EXERCISE DETAILS
Word for word, print all of the lines below.

[Records excerpted from a collection]
[Start of section]

-- ==== Sys2Proof/Tests/Slice0.lean ====
section
/-! SUPPORT. The model's own tests: words of the encoding tables, well-formedness, single steps whose results the manual gives,
and, for every statement with hypotheses, a state and operands that meet them (`witness_…`). -/

namespace Sys2Proof.Tests

open Sys2Proof Sys2Proof.Machine Sys2Proof.Claims

-- One theorem after the other: each asks the kernel, and as many threads as theorems do not fit in memory.
set_option Elab.async false

/-! ### States -/

/-- The machine about to dispatch `add x0, x0, x0` at 0x10000. -/
def atFetch : State := State.reset.withFetchWord 64 0

/-- A bundle at 0x10000 in issue, with an op of slot 0 and its bundle scheduled at cycle 10. -/
def inIssue : State :=
  atFetch.mapIss (fun i => { i with
    bundle := 1, cur := { slot := 0, bundle := 1, addr := 0x10000, after := 0x10008, ctl := Ctl.none, sched := 10, rrb := 0, loop := false } })

/-- Xn holds `v`. -/
def withX (n : Nat) (v : X64) (s : State) : State := s.mapRegs (fun r => { r with x := vset r.x n v })

/-- Xn is poisoned. -/
def badX (n : Nat) (s : State) : State := s.mapRegs (fun r => { r with xPoison := vset r.xPoison n true })

/-- An RG op on registers `d`, `a`, `b` and `c` of type `t`. -/
def rg (d a b c : BitVec 6) (t : Fmt := .fp32) (q : QSel := .none) : RG := ⟨d, a, b, c, 0, t, .fp32, .dyn, false, .none, .eq, q⟩

def noCtl : Ctl := Ctl.none

/-- slot S: R89, R90, with the opcodes of R96: words written out from the encoding. -/
theorem test_words_scalar_a : ([
    (0x8004268c00000000, .add ⟨16, 38, 35, 0, 0, .fp32, .fp32, .dyn, false, .none, .eq, .none⟩),
    (0x802258ec00000000, .sub ⟨9, 24, 59, 0, 0, .fp32, .fp32, .dyn, false, .none, .eq, .none⟩),
    (0x8039dfa400000000, .mul ⟨39, 31, 41, 0, 0, .fp32, .fp32, .dyn, false, .none, .eq, .none⟩),
    (0x8049859c00000000, .mulh ⟨38, 5, 39, 0, 0, .fp32, .fp32, .dyn, false, .none, .eq, .none⟩),
    (0x80507bd800000000, .mulhu ⟨1, 59, 54, 0, 0, .fp32, .fp32, .dyn, false, .none, .eq, .none⟩),
    (0x8067d19000000000, .div ⟨31, 17, 36, 0, 0, .fp32, .fp32, .dyn, false, .none, .eq, .none⟩),
    (0x8073cdb800000000, .divu ⟨15, 13, 46, 0, 0, .fp32, .fp32, .dyn, false, .none, .eq, .none⟩),
    (0x8087e3d800000000, .rem ⟨31, 35, 54, 0, 0, .fp32, .fp32, .dyn, false, .none, .eq, .none⟩),
    (0x80991f6800000000, .remu ⟨36, 31, 26, 0, 0, .fp32, .fp32, .dyn, false, .none, .eq, .none⟩),
    (0x80aa782800000000, .and ⟨41, 56, 10, 0, 0, .fp32, .fp32, .dyn, false, .none, .eq, .none⟩),
    (0x80c3e92800000000, .or ⟨15, 41, 10, 0, 0, .fp32, .fp32, .dyn, false, .none, .eq, .none⟩),
    (0x80ee3c8800000000, .xor ⟨56, 60, 34, 0, 0, .fp32, .fp32, .dyn, false, .none, .eq, .none⟩),
    (0x8106700400000000, .shl ⟨25, 48, 1, 0, 0, .fp32, .fp32, .dyn, false, .none, .eq, .none⟩),
    (0x811af21400000000, .shr ⟨43, 50, 5, 0, 0, .fp32, .fp32, .dyn, false, .none, .eq, .none⟩),
    (0x8122f1f800000000, .sra ⟨11, 49, 62, 0, 0, .fp32, .fp32, .dyn, false, .none, .eq, .none⟩),
    (0x8169835000000000, .rotr ⟨38, 3, 20, 0, 0, .fp32, .fp32, .dyn, false, .none, .eq, .none⟩),
    (0x819c82d400000000, .min ⟨50, 2, 53, 0, 0, .fp32, .fp32, .dyn, false, .none, .eq, .none⟩),
    (0x81ae127c00000000, .max ⟨56, 18, 31, 0, 0, .fp32, .fp32, .dyn, false, .none, .eq, .none⟩),
    (0x81b9efec00000000, .minu ⟨39, 47, 59, 0, 0, .fp32, .fp32, .dyn, false, .none, .eq, .none⟩),
    (0x81ce59b800000000, .maxu ⟨57, 25, 46, 0, 0, .fp32, .fp32, .dyn, false, .none, .eq, .none⟩),
    (0x817cfb0000000000, .clz ⟨51, 59, 0, 0, 0, .fp32, .fp32, .dyn, false, .none, .eq, .none⟩),
    (0x81871a0000000000, .popc ⟨28, 26, 0, 0, 0, .fp32, .fp32, .dyn, false, .none, .eq, .none⟩),
    (0x81dbf49400000030, .cmp ⟨47, 52, 37, 0, 0, .fp32, .fp32, .dyn, false, .none, .ltu, .none⟩),
    (0x81e77ef090000000, .sel ⟨29, 62, 60, 9, 0, .fp32, .fp32, .dyn, false, .none, .eq, .none⟩)
  ] : List (Nat × Instr)).all (fun p => decodeTableWord 64 p.1 == some p.2 && wellFormed p.2) = true := by
  decide +kernel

[End of section]

EXERCISE OUTPUT
-- ==== Sys2Proof/Tests/Slice0.lean ====
section
/-! SUPPORT. The model's own tests: words of the encoding tables, well-formedness, single steps whose results the manual gives,
and, for every statement with hypotheses, a state and operands that meet them (`witness_…`). -/

namespace Sys2Proof.Tests

open Sys2Proof Sys2Proof.Machine Sys2Proof.Claims

-- One theorem after the other: each asks the kernel, and as many threads as theorems do not fit in memory.
set_option Elab.async false

/-! ### States -/

/-- The machine about to dispatch `add x0, x0, x0` at 0x10000. -/
def atFetch : State := State.reset.withFetchWord 64 0

/-- A bundle at 0x10000 in issue, with an op of slot 0 and its bundle scheduled at cycle 10. -/
def inIssue : State :=
  atFetch.mapIss (fun i => { i with
    bundle := 1, cur := { slot := 0, bundle := 1, addr := 0x10000, after := 0x10008, ctl := Ctl.none, sched := 10, rrb := 0, loop := false } })

/-- Xn holds `v`. -/
def withX (n : Nat) (v : X64) (s : State) : State := s.mapRegs (fun r => { r with x := vset r.x n v })

/-- Xn is poisoned. -/
def badX (n : Nat) (s : State) : State := s.mapRegs (fun r => { r with xPoison := vset r.xPoison n true })

/-- An RG op on registers `d`, `a`, `b` and `c` of type `t`. -/
def rg (d a b c : BitVec 6) (t : Fmt := .fp32) (q : QSel := .none) : RG := ⟨d, a, b, c, 0, t, .fp32, .dyn, false, .none, .eq, q⟩

def noCtl : Ctl := Ctl.none

/-- slot S: R89, R90, with the opcodes of R96: words written out from the encoding. -/
theorem test_words_scalar_a : ([
    (0x8004268c00000000, .add ⟨16, 38, 35, 0, 0, .fp32, .fp32, .dyn, false, .none, .eq, .none⟩),
    (0x802258ec00000000, .sub ⟨9, 24, 59, 0, 0, .fp32, .fp32, .dyn, false, .none, .eq, .none⟩),
    (0x8039dfa400000000, .mul ⟨39, 31, 41, 0, 0, .fp32, .fp32, .dyn, false, .none, .eq, .none⟩),
    (0x8049859c00000000, .mulh ⟨38, 5, 39, 0, 0, .fp32, .fp32, .dyn, false, .none, .eq, .none⟩),
    (0x80507bd800000000, .mulhu ⟨1, 59, 54, 0, 0, .fp32, .fp32, .dyn, false, .none, .eq, .none⟩),
    (0x8067d19000000000, .div ⟨31, 17, 36, 0, 0, .fp32, .fp32, .dyn, false, .none, .eq, .none⟩),
    (0x8073cdb800000000, .divu ⟨15, 13, 46, 0, 0, .fp32, .fp32, .dyn, false, .none, .eq, .none⟩),
    (0x8087e3d800000000, .rem ⟨31, 35, 54, 0, 0, .fp32, .fp32, .dyn, false, .none, .eq, .none⟩),
    (0x80991f6800000000, .remu ⟨36, 31, 26, 0, 0, .fp32, .fp32, .dyn, false, .none, .eq, .none⟩),
    (0x80aa782800000000, .and ⟨41, 56, 10, 0, 0, .fp32, .fp32, .dyn, false, .none, .eq, .none⟩),
    (0x80c3e92800000000, .or ⟨15, 41, 10, 0, 0, .fp32, .fp32, .dyn, false, .none, .eq, .none⟩),
    (0x80ee3c8800000000, .xor ⟨56, 60, 34, 0, 0, .fp32, .fp32, .dyn, false, .none, .eq, .none⟩),
    (0x8106700400000000, .shl ⟨25, 48, 1, 0, 0, .fp32, .fp32, .dyn, false, .none, .eq, .none⟩),
    (0x811af21400000000, .shr ⟨43, 50, 5, 0, 0, .fp32, .fp32, .dyn, false, .none, .eq, .none⟩),
    (0x8122f1f800000000, .sra ⟨11, 49, 62, 0, 0, .fp32, .fp32, .dyn, false, .none, .eq, .none⟩),
    (0x8169835000000000, .rotr ⟨38, 3, 20, 0, 0, .fp32, .fp32, .dyn, false, .none, .eq, .none⟩),
    (0x819c82d400000000, .min ⟨50, 2, 53, 0, 0, .fp32, .fp32, .dyn, false, .none, .eq, .none⟩),
    (0x81ae127c00000000, .max ⟨56, 18, 31, 0, 0, .fp32, .fp32, .dyn, false, .none, .eq, .none⟩),
    (0x81b9efec00000000, .minu ⟨39, 47, 59, 0, 0, .fp32, .fp32, .dyn, false, .none, .eq, .none⟩),
    (0x81ce59b800000000, .maxu ⟨57, 25, 46, 0, 0, .fp32, .fp32, .dyn, false, .none, .eq, .none⟩),
    (0x817cfb0000000000, .clz ⟨51, 59, 0, 0, 0, .fp32, .fp32, .dyn, false, .none, .eq, .none⟩),
    (0x81871a0000000000, .popc ⟨28, 26, 0, 0, 0, .fp32, .fp32, .dyn, false, .none, .eq, .none⟩),
    (0x81dbf49400000030, .cmp ⟨47, 52, 37, 0, 0, .fp32, .fp32, .dyn, false, .none, .ltu, .none⟩),
    (0x81e77ef090000000, .sel ⟨29, 62, 60, 9, 0, .fp32, .fp32, .dyn, false, .none, .eq, .none⟩)
  ] : List (Nat × Instr)).all (fun p => decodeTableWord 64 p.1 == some p.2 && wellFormed p.2) = true := by
  decide +kernel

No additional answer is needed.